TASK REQUIREMENTS -
Take the entries below and print, exactly, the stretch from the line containing "exact ⟨_, .explen" through the line containing "t.operands = .zero := by", both included.

DATASET CONTENT -
---

theorem keeps_storeElems {uniform all} (h : Keeps o s) : Keeps o (storeElems f ty uniform s slot g d all).after := by
  unfold storeElems
  refine keeps_orTrap h (keeps_orTrap h ?_)
  split
  · exact h
  · have hk := keeps_clampScope (vf := g.vf) (n := f.rnd.toNat) (k := memOrder f) (keeps_effectFlags (g := g) (d := d)
      (keeps_sealStore (slot := slot) (g := g) (d := d) (td := memTd f)
        (items := itemsOf d (unitBytes d.type) (openElems g all)) h))
    dsimp only
    split
    · exact keeps_performAll (keeps_laneOrder (keeps_laneOrder hk)) (fun _ _ _ h => keeps_blockPerform h)
        fun _ _ h => keeps_sweptStore h
    · exact keeps_performAll (keeps_laneOrder hk) (fun _ _ _ h => keeps_storePerform h) fun _ _ h => keeps_sweptStore h

theorem keeps_execLdt (h : Keeps o s) : KeepsNext o (execLdt f s) :=
  keeps_issueLane h fun _ _ => keeps_afterFront (keeps_frontAt h) fun _ _ h => keeps_loadElems h

theorem keeps_execStt (h : Keeps o s) : KeepsNext o (execStt f s) :=
  keeps_issueLane h fun _ _ => keeps_afterFront (keeps_frontAt h) fun _ _ h => keeps_storeElems h

theorem keeps_execLdu (h : Keeps o s) : KeepsNext o (execLdu f s) :=
  keeps_issueUniform h fun _ => keeps_afterFront (keeps_frontAt h) fun _ _ h => keeps_loadElems h

theorem keeps_execStu (h : Keeps o s) : KeepsNext o (execStu f s) :=
  keeps_issueUniform h fun _ => keeps_afterFront (keeps_frontAt h) fun _ _ h => keeps_storeElems h

theorem keeps_execGath (h : Keeps o s) : KeepsNext o (execGath f s) :=
  keeps_issueLane h fun _ _ => keeps_afterFront (keeps_frontAt h) fun _ _ h => keeps_loadElems h

theorem keeps_execScat (h : Keeps o s) : KeepsNext o (execScat f s) :=
  keeps_issueLane h fun _ _ => keeps_afterFront (keeps_frontAt h) fun _ _ h => keeps_storeElems h

theorem keeps_execLine (h : Keeps o s) : KeepsNext o (execLine f s) := by
  refine keeps_issueLane h fun _ _ => keeps_afterFront (keeps_frontAt h) fun d t ht => ?_
  dsimp only
  split
  · split
    · split
      · exact ht
      · exact keeps_issueLoad (keeps_onGang (keeps_clampScope ht))
    · exact ht
  · refine keeps_ite Res.after ht (keeps_ite Res.after ht ?_)
    exact keeps_performAll (keeps_clampScope ht) (fun _ _ _ h => keeps_linePerform h) fun _ _ h => keeps_sweptLoad h

theorem keeps_execPref (h : Keeps o s) : KeepsNext o (execPref f s) := by
  refine keeps_issueLane h fun g ts => ?_
  split
  · exact h
  · next e =>
    have hk := keeps_prefDesc h e
    split
    · exact hk
    · exact keeps_foldl id (fun _ _ h => keeps_prefElem h) _ (keeps_clampScope hk)

theorem keeps_cacheOp {invalidate} (h : Keeps o s) : KeepsNext o (cacheOp opc invalidate f s) := by
  refine keeps_issueLane h fun _ _ => keeps_afterFront (keeps_frontAt h) fun d t ht => keeps_orTrap ht ?_
  split
  · exact ht
  · dsimp only
    split
    · exact keeps_issueStore (keeps_clampScope ht)
    · exact keeps_performAll (keeps_clampScope ht) (fun _ _ _ h => keeps_cachePerform h) fun _ _ h => keeps_sweptStore h

theorem keeps_execTdset (h : Keeps o s) : KeepsNext o (execTdset f s) := by
  refine keeps_issueUniform h fun g => ?_
  split
  · exact h
  · exact keeps_performAll (keeps_effectFlags h) (fun _ _ _ h => keeps_tdsetPerform h) fun _ _ h => keeps_sweptStore h

theorem keeps_execTdget (h : Keeps o s) : KeepsNext o (execTdget f s) := by
  refine keeps_issueUniform h fun g => ?_
  split
  · exact h
  · split
    · exact keeps_issueLoad (keeps_putDest h)
    · exact keeps_performAll h (fun _ _ _ h => keeps_tdgetPerform h) fun _ _ h => keeps_sweptLoad h

theorem keeps_execTdinv (h : Keeps o s) : KeepsNext o (execTdinv f s) := keeps_issueUniform h fun _ => keeps_descs h

theorem keeps_atomic {op data compare new} (h : Keeps o s) : KeepsNext o (atomic opc op f s data compare new) := by
  refine keeps_issueLane h fun _ _ => keeps_afterFront (keeps_frontAt h) fun d t ht =>
    keeps_orTrap ht (keeps_orTrap ht ?_)
  split
  · exact ht
  · exact keeps_performAll
      (keeps_laneOrder (keeps_zeroOut (keeps_keepOperands (keeps_sealGang (keeps_clampScope (keeps_effectFlags ht))))))
      (fun _ _ _ h => keeps_atomPerform h) fun _ _ h => keeps_sweptLoad h

theorem keeps_atom {op} (h : Keeps o s) : KeepsNext o (atom opc op f s) := keeps_atomic h

theorem keeps_execAcas (h : Keeps o s) : KeepsNext o (execAcas f s) := keeps_atomic h

theorem keeps_execFence (h : Keeps o s) : KeepsNext o (execFence f s) := keeps_issueUniform h fun _ => keeps_clampScope h

theorem keeps_execWait (h : Keeps o s) : KeepsNext o (execWait f s) := by
  refine keeps_issueUniform h fun g => ?_
  dsimp only
  split
  · exact h
  · split
    · exact keeps_onGang h
    · split
      · exact keeps_onGang h
      · exact keeps_setGang h

theorem keeps_execLoadComplete (h : Keeps o s) : KeepsNext o (execLoadComplete slot s) := keeps_onGang (keeps_putLate h)

theorem keeps_execStoreComplete (h : Keeps o s) : KeepsNext o (execStoreComplete slot s) := keeps_onGang h

end

end Sys2Proof.Machine
end

section
namespace Sys2Proof.Machine

/-! ## The matrix unit -/

@[simp, inherit_doc Missed.after]
def UnitRes.after : UnitRes → State
  | .done s _ _ _ _ | .wait s _ | .fault s _ => s

section
variable {o s : State} {g : Gang} {w : Gather} {op : MatOp} {d : Desc} {l : Locus} {acc : Access}
  {slot bay vf n k index : Nat}

theorem keeps_gatherArrive {r} (h : Keeps o w.s) : Keeps o (w.arrive r k).s := by
  unfold Gather.arrive
  dsimp only
  split
  · exact keeps_free h
  · split
    · exact keeps_free h
    · exact keeps_freeBytes (keeps_free h)

theorem keeps_gatherOne {x r} (h : Keeps o w.s) : Keeps o (gatherOne x w r).s := by
  unfold gatherOne
  dsimp only
  split
  · exact h
  · split
    · exact keeps_gatherArrive h
    · split
      · next e => exact (keeps_reach h).along e
      · next e => exact (keeps_reach h).along e
      · split
        · exact h
        · exact keeps_sendOver h
      · have hs : ∀ l : Locus, Keeps o (match l with
            | .device p pas => touchLines (locusRead w.s l).2.2 x.slot x.g.vf w.op.hint false p pas
            | _ => (locusRead w.s l).2.2) := fun l => by
          split
          · exact keeps_touchLines (keeps_locusRead h)
          · exact keeps_locusRead h
        exact keeps_ite Gather.s (hs _) (hs _)
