-- ==== Sys2Proof/Certificates/Slice0/Obligations.lean ====
section
/-! DEFINITION. The statements for the provers, from the numbered rules of spec/. -/

open Sys2Proof Sys2Proof.Machine

/-! ### Encoding -/

/-- R66: the three codes, the whole byte compared: each code decodes to its command and no other byte does; with bytes
that differ from a code in one high bit (95_test_vectors.md Q-1). -/
def Obligations.CommandCodesDecode : Prop :=
  decode 0b00000001 = .command .rsaEnc ∧ decode 0b00000010 = .command .igeEnc ∧
  decode 0b00000011 = .command .igeDec ∧ decode 0b10000001 = .illegal 0x81 ∧
  decode 0b00010001 = .illegal 0x11 ∧ decode 0b01000001 = .illegal 0x41 ∧
  ∀ v : Byte, (decode v = .command .rsaEnc ↔ v = 0x01) ∧ (decode v = .command .igeEnc ↔ v = 0x02) ∧
    (decode v = .command .igeDec ↔ v = 0x03)

/-- R63, R66, R72: a code decodes to a command exactly when it is the command's code. -/
def Obligations.DecodeAndEncodeAgree : Prop :=
  ∀ (i : Instr) (v : Byte), i.wellFormed = true → (decode v = .command i ↔ v = encode i)

/-- R67: a reserved code is illegal to the decoder; issuing it completes with `IllegalCommand`, asks no port,
leaves `OUT` and consumes the operands. -/
def Obligations.ReservedCodeCompletesWithIllegalCommand : Prop :=
  ∀ (s : State) (rest : List Event) (v : Byte), s.pending = .writeReg 0 v.toNat :: rest →
    v ≠ 0x01 → v ≠ 0x02 → v ≠ 0x03 →
    decode v = .illegal v ∧
    ∃ t, step s = .next t ∧ statusWord t.status = 0x33 ∧ t.out = s.out ∧ t.operands = .zero ∧
      PortsUntouched s t ∧ t.replies = s.replies ∧ t.pending = rest

/-! ### Steps -/

/-- The step of a write to `CMD` is the meaning of the command its value decodes to, with the access taken off the
queue; `withFetchWord` places such a write. The list of accesses is the model's (log entry 1). -/
def Obligations.StepRunsTheDecodedCommand : Prop :=
  (∀ (s : State) (rest : List Event) (v : Nat) (i : Instr), s.pending = .writeReg 0 v :: rest → v < 256 →
    decode (BitVec.ofNat 8 v) = .command i → i.wellFormed = true → step s = exec i (s.withPending rest)) ∧
  ∀ (s : State) (i : Instr), step (s.withFetchWord 8 (encode i).toNat) = exec i s

/-- R54: accesses are taken one a step in the host's order, each whole before the next; with none left a step
changes nothing (R134). The list of accesses is the model's form of the host's order (log entry 1). -/
def Obligations.StepTakesTheNextAccess : Prop :=
  (∀ s t : State, step s = .next t → t.pending = s.pending.tail) ∧
  ∀ s : State, s.pending = [] → step s = .next s

/-- R59 and the rules it limits (R18, R40 to R43; what it says of byte accesses to `REG` and of writes of values
above 255 to `STATUS` is the model's reading, log entries 14 and 15): a step answers a next state exactly when no
access is left or the next access is within the host's contract; no command stops the machine. -/
def Obligations.OnlyAccessesOutsideTheContractStop : Prop :=
  ∀ s : State, (∃ t, step s = .next t) ↔ ∀ e rest, s.pending = e :: rest → e.inContract
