/-- Settles O6: a step carries out the next access exactly when the contract admits it. -/
theorem onlyAccessesOutsideTheContractStop : Obligations.OnlyAccessesOutsideTheContractStop := by
  intro s
  constructor
  · rintro ⟨t, ht⟩ e rest hp
    exact (accessDone_of_step ht hp).inContract
  · intro h
    cases hp : s.pending with
    | nil => exact ⟨s, by simp only [step, hp]⟩
    | cons e rest =>
      obtain ⟨t, hd⟩ := exists_accessDone (h e rest hp) (s.withPending rest)
      exact ⟨t, hd.step_eq hp⟩

end Sys2Proof.Machine

/-! Accesses that issue no command: what they leave as it was (10_state.md R17, R30), and what the host learns by
them (R19). -/

namespace Sys2Proof.Machine

/-- Without a command and without `RESET`, `STATUS`, `OUT`, the record of errors and the ports stay. -/
theorem AccessDone.frame_of_not_issues {s t : State} {e : Event} (hd : AccessDone s e t)
    (hi : e.issues = false) (hr : e ≠ .reset) :
    t.status = s.status ∧ t.out = s.out ∧ t.errors = s.errors ∧ PortsUntouched s t := by
  cases hd with
  | write | read | inlen | modlen | explen | readOnly | readReg => exact ⟨rfl, rfl, rfl, rfl, rfl, rfl⟩
  | reset => exact absurd rfl hr
  | failed | succeeded => cases hi

/-- An issued command has completed, so `DONE` is set. -/
theorem AccessDone.done_of_issues {s t : State} {e : Event} (hd : AccessDone s e t) (hi : e.issues = true) :
    statusDone t.status = true := by
  cases hd with
  | failed | succeeded => rfl
  | readOnly r v hr => rcases hr with rfl | ⟨rfl, -⟩ <;> cases hi
  | write | read | inlen | modlen | explen | readReg | reset => cases hi

/-- Settles O37: such an access has done nothing to them. -/
theorem onlyCompletionsWriteStatusAndOut : Obligations.OnlyCompletionsWriteStatusAndOut := by
  intro s t e rest ht hp hi hr
  obtain ⟨hst, hout, herr, hports⟩ := (accessDone_of_step ht hp).frame_of_not_issues hi hr
  exact ⟨hst, hout, herr, hports.requests, hports.injected, hports.rngCursor⟩

/-- Settles O36: a command sets `DONE`, and every other access but `RESET` leaves `STATUS`. -/
theorem doneStaysSet : Obligations.DoneStaysSet := by
  intro s t e rest ht hp hr
  have hd := accessDone_of_step ht hp
  cases hi : e.issues with
  | true => simp [hd.done_of_issues hi]
  | false => simp [(hd.frame_of_not_issues hi hr).1]

/-- A register reads alike in two states that look the same to the host. -/
theorem SameForHost.regValue_eq {s s' : State} (h : SameForHost s s') (R : Reg) :
    s.regValue R = s'.regValue R := by
  obtain ⟨hst, hout, hin, hmod, hexp, -, -⟩ := h
  cases R <;> simp [State.regValue, hst, hout, hin, hmod, hexp]

/-- A byte of a space reads alike in two states that look the same to the host. -/
theorem SameForHost.spaceByte_eq {s s' : State} (h : SameForHost s s') (S : Space) (i : Nat) :
    s.spaceByte S i = s'.spaceByte S i := by
  cases S <;> simp [State.spaceByte, h.out]

theorem SameForHost.withPending {s s' : State} (h : SameForHost s s') (es : List Event) :
    SameForHost (s.withPending es) (s'.withPending es) :=
  { h with pending := rfl }

theorem SameForHost.withReply {s s' : State} (h : SameForHost s s') (r : Reply) :
    SameForHost (s.withReply r) (s'.withReply r) :=
  { h with replies := by simp [h.replies] }

/-- An access that issues no command does the same to what the host can see, whatever the operand bytes. -/
theorem AccessDone.alike {s s' t : State} {e : Event} (hd : AccessDone s e t) (h : SameForHost s s')
    (hi : e.issues = false) : ∃ t', AccessDone s' e t' ∧ SameForHost t t' := by
  cases hd with
  | write space i b S hS hr hfit =>
    exact ⟨_, .write space i b S hS hr hfit,
      { h with inlen := by simp [h.inlen], modlen := by simp [h.modlen], explen := by simp [h.explen] }⟩
  | read space i S hS hr hfit =>
    exact ⟨_, .read space i S hS hr hfit, h.spaceByte_eq S i ▸ h.withReply _⟩
  | inlen v hv => exact ⟨_, .inlen v hv, { h with inlen := rfl }⟩
  | modlen v hv => exact ⟨_, .modlen v hv, { h with modlen := rfl }⟩
  | explen v hv => exact ⟨_, .explen v hv, { h with explen := rfl }⟩
  | readOnly r v hr => exact ⟨s', .readOnly r v hr, h⟩
  | readReg r R hR => exact ⟨_, .readReg r R hR, h.regValue_eq R ▸ h.withReply _⟩
  | reset => exact ⟨_, .reset, { h with status := rfl, out := rfl, inlen := rfl, modlen := rfl, explen := rfl }⟩
  | failed | succeeded => cases hi

/-- Settles O46: the two steps carry out the same access. -/
theorem accessesRevealNoOperandByte : Obligations.AccessesRevealNoOperandByte := by
  intro s s' t e rest h hp hi ht
  obtain ⟨t', hd', h'⟩ := (accessDone_of_step ht hp).alike (h.withPending rest) hi
  exact ⟨t', hd'.step_eq (h.pending ▸ hp), h'⟩

end Sys2Proof.Machine

/-! The completion of a command: it consumes the operands (10_state.md R28), and its outcome is a function of
them and the random bytes (R27). -/

namespace Sys2Proof.Machine

/-- Every issued code completes, and its completion leaves the operands cleared. -/
theorem issueCommand_next_operands_zero (v : Byte) (s : State) :
    ∃ t, issueCommand exec v s = .next t ∧ t.operands = .zero := by
  rcases issueCommand_completes v s with ⟨e, h⟩ | ⟨n, rs, B, h⟩
  · exact ⟨_, h, rfl⟩
  · exact ⟨_, h, rfl⟩

theorem execRsaEnc_of_inlen_zero {s : State} (h : s.operands.inlen = 0) :
    execRsaEnc s = .next (s.fail .invalidInput) := if_pos (.inl h)

/-- With no input there is no block: nothing is drawn, nothing asked, and the output is empty. -/
theorem execIgeEnc_of_inlen_zero {s : State} (h : s.operands.inlen = 0) :
    execIgeEnc s = .next (s.succeed []) := by
  have hX : s.padded (igePadLen 0) = [] := List.eq_nil_of_length_eq_zero (by simp [h, igePadLen])
  simp only [execIgeEnc, h, hX]
  simp [igeEncrypt, blocks, chainStart, State.afterPad, State.withRequests, igePadLen]

theorem execIgeDec_of_inlen_zero {s : State} (h : s.operands.inlen = 0) :
    execIgeDec s = .next (s.succeed []) := by
  have hX : s.operands.inputSeq = [] := List.eq_nil_of_length_eq_zero (by simp [h])
  simp only [execIgeDec, h, hX]
  simp [igeDecrypt, blocks, chainStart, State.withRequests]

/-- Settles O31: a completion clears the operands, and a command that finds them cleared finds no input. -/
theorem everyCompletionConsumesOperands : Obligations.EveryCompletionConsumesOperands := by
  intro v s
  obtain ⟨t, ht, hz⟩ := issueCommand_next_operands_zero v s
  have h0 : t.operands.inlen = 0 := by rw [hz]; rfl
  refine ⟨t, ht, fun S j => by rw [hz, memRead_zero], h0, by rw [hz]; rfl, by rw [hz]; rfl, ?_, ?_, ?_⟩
  · exact ⟨_, execRsaEnc_of_inlen_zero h0, rfl, rfl⟩
  · exact ⟨_, execIgeEnc_of_inlen_zero h0, rfl, rfl, rfl, rfl, rfl⟩
  · exact ⟨_, execIgeDec_of_inlen_zero h0, rfl, rfl, rfl, rfl, rfl⟩

/-- Two states complete alike: the same error, or the same bytes drawn, the same requests and the same result. -/
def CompletesAlike (r r' : StepOutcome) (s s' : State) : Prop :=
  (∃ e, r = .next (s.fail e) ∧ r' = .next (s'.fail e)) ∨
  ∃ n rs B, r = .next (((s.afterPad n).withRequests rs).succeed B) ∧
    r' = .next (((s'.afterPad n).withRequests rs).succeed B)

section
variable {s s' : State} (ho : s.operands = s'.operands) (hr : ∀ k, s.rngByte k = s'.rngByte k)
include ho hr

theorem padded_congr (n : Nat) : s.padded n = s'.padded n := by
  rw [State.padded, State.padded, ho, draw_congr hr]

theorem exec_completesAlike (i : Instr) : CompletesAlike (exec i s) (exec i s') s s' := by
  cases i with
  | rsaEnc =>
    simp only [exec, execRsaEnc, ho, padded_congr ho hr]
    split
    · exact .inl ⟨_, rfl, rfl⟩
    · split
      · exact .inl ⟨_, rfl, rfl⟩
      · exact .inr ⟨_, _, _, rfl, rfl⟩
  | igeEnc =>
    simp only [exec, execIgeEnc, ho, padded_congr ho hr]
    exact .inr ⟨_, _, _, rfl, rfl⟩
  | igeDec =>
    simp only [exec, execIgeDec, ho]
    split
    · exact .inl ⟨_, rfl, rfl⟩
    · exact .inr ⟨0, _, _, rfl, rfl⟩

theorem issueCommand_completesAlike (v : Byte) :
    CompletesAlike (issueCommand exec v s) (issueCommand exec v s') s s' := by
  unfold issueCommand
  split
  · exact exec_completesAlike ho hr _
  · exact .inl ⟨_, rfl, rfl⟩

end

/-- A completed command has moved the random stream on by the bytes it drew. -/
theorem rngByte_succeed_afterPad (s : State) (n : Nat) (rs : List PortRequest) (B : Bytes) (k : Nat) :
    (((s.afterPad n).withRequests rs).succeed B).rngByte k = s.rngByte (n + k) :=
  rngByte_advance (by simp) (by simp) k

/-- Settles O38: the two states complete alike, and what they draw from goes on alike. -/
theorem outcomeDependsOnlyOnOperandsAndDraw : Obligations.OutcomeDependsOnlyOnOperandsAndDraw := by
  intro v s s' ho hr
  rcases issueCommand_completesAlike ho hr v with ⟨e, h, h'⟩ | ⟨n, rs, B, h, h'⟩
  · refine ⟨_, _, h, h', rfl, rfl, hr, ⟨rfl, rfl⟩, ?_⟩
    simp
  · refine ⟨_, _, h, h', rfl, rfl, fun k => ?_, rfl, ?_⟩
    · rw [rngByte_succeed_afterPad, rngByte_succeed_afterPad, hr]
    · simp

end Sys2Proof.Machine

/-! The step of a write to `CMD` (10_state.md R16), the values of `STATUS` (R17), and reset (R31). -/

namespace Sys2Proof.Machine

theorem issueCommand_of_decode {v : Byte} {i : Instr} (h : decode v = .command i) (s : State) :
    issueCommand exec v s = exec i s := by simp only [issueCommand, h]

@[simp] theorem decode_encode (i : Instr) : decode (encode i) = .command i := by cases i <;> rfl

/-- A byte read from a table of one-byte instructions is the byte. -/
@[simp] theorem tableByte_toNat (v : Byte) : tableByte 8 v.toNat = v := by
  rw [tableByte, Nat.mod_eq_of_lt v.isLt, BitVec.ofNat_toNat, BitVec.setWidth_eq]

/-- Settles O4: the write to `CMD` issues its value, and `withFetchWord` places such a write. -/
theorem stepRunsTheDecodedCommand : Obligations.StepRunsTheDecodedCommand := by
  constructor
  · intro s rest v i hp hv hd _
    rw [step_command hp hv, issueCommand_of_decode hd]
  · intro s i
    have hp : (s.withFetchWord 8 (encode i).toNat).pending = .writeReg 0 (encode i).toNat :: s.pending := by
      simp [State.withFetchWord]
    rw [step_command hp (encode i).isLt, BitVec.ofNat_toNat, BitVec.setWidth_eq,
      issueCommand_of_decode (decode_encode i)]
    rfl

theorem statusOfWord_statusWord (st : Status) : statusOfWord (statusWord st) = some st := by
  rcases st with _ | _ | e
  · rfl
  · rfl
  · cases e <;> rfl

/-- Settles O35: each status has its own word, and each of the six words its status. -/
theorem statusHasSixValues : Obligations.StatusHasSixValues := by
  refine ⟨statusOfWord_statusWord, fun w => ⟨?_, fun hw => ?_⟩⟩
  · rintro ⟨_ | _ | e, rfl⟩
    · decide
    · decide
    · cases e <;> decide
  · simp only [List.mem_cons, List.not_mem_nil, or_false] at hw
    rcases hw with rfl | rfl | rfl | rfl | rfl | rfl
    · exact ⟨.afterReset, rfl⟩
    · exact ⟨.success, rfl⟩
    · exact ⟨.failed .invalidInput, rfl⟩
    · exact ⟨.failed .malformedBlockLength, rfl⟩
    · exact ⟨.failed .illegalCommand, rfl⟩
    · exact ⟨.failed .invalidKey, rfl⟩

/-- Settles O48: register by register and space by space. -/
theorem resetValues : Obligations.ResetValues :=
  ⟨rfl, fun R => by cases R <;> rfl, memRead_zero, rfl, fun S j => by cases S <;> rfl⟩

/-- Settles O55: `STATUS` shows no error and both records are empty. -/
theorem recordsAtReset : Obligations.RecordsAtReset := by
  have noError (e : CmdError) (he : State.reset.status = .failed e) :
      State.reset.errors.getLast? = some e := nomatch he
  exact ⟨noError, fun _ hr => absurd hr List.not_mem_nil, rfl⟩

end Sys2Proof.Machine

/-! What a step does to the accesses still to be made (20_memory.md R54; 60_exceptions.md R134), and the host's
register and byte accesses (R40 to R43). -/

namespace Sys2Proof.Machine

theorem step_of_pending_nil {s : State} (hp : s.pending = []) : step s = .next s := by
  simp only [step, hp]

theorem step_of_pending_cons {s : State} {e : Event} {rest : List Event} (hp : s.pending = e :: rest) :
    step s = access exec e (s.withPending rest) := by
  simp only [step, hp]

/-- Carrying out an access adds no further access and takes none away. -/
theorem AccessDone.pending_eq {s t : State} {e : Event} (hd : AccessDone s e t) : t.pending = s.pending := by
  cases hd with
  | write | read | inlen | modlen | explen | readOnly | readReg | reset | failed => rfl
  | succeeded v hv n rs B he => simp

/-- Settles O5: the access is taken off the list before it is carried out. -/
theorem stepTakesTheNextAccess : Obligations.StepTakesTheNextAccess := by
  refine ⟨fun s t ht => ?_, fun s hp => step_of_pending_nil hp⟩
  rcases step_next ht with ⟨hp, rfl⟩ | ⟨e, rest, hp, hd⟩
  · rw [hp, List.tail_nil]
  · rw [hd.pending_eq, hp, State.withPending_pending, List.tail_cons]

---

FINISHED TASK -
  | explen v hv => exact ⟨_, .explen v hv, { h with explen := rfl }⟩
  | readOnly r v hr => exact ⟨s', .readOnly r v hr, h⟩
  | readReg r R hR => exact ⟨_, .readReg r R hR, h.regValue_eq R ▸ h.withReply _⟩
  | reset => exact ⟨_, .reset, { h with status := rfl, out := rfl, inlen := rfl, modlen := rfl, explen := rfl }⟩
  | failed | succeeded => cases hi

/-- Settles O46: the two steps carry out the same access. -/
theorem accessesRevealNoOperandByte : Obligations.AccessesRevealNoOperandByte := by
  intro s s' t e rest h hp hi ht
  obtain ⟨t', hd', h'⟩ := (accessDone_of_step ht hp).alike (h.withPending rest) hi
  exact ⟨t', hd'.step_eq (h.pending ▸ hp), h'⟩

end Sys2Proof.Machine

/-! The completion of a command: it consumes the operands (10_state.md R28), and its outcome is a function of
them and the random bytes (R27). -/

namespace Sys2Proof.Machine

/-- Every issued code completes, and its completion leaves the operands cleared. -/
theorem issueCommand_next_operands_zero (v : Byte) (s : State) :
    ∃ t, issueCommand exec v s = .next t ∧ t.operands = .zero := by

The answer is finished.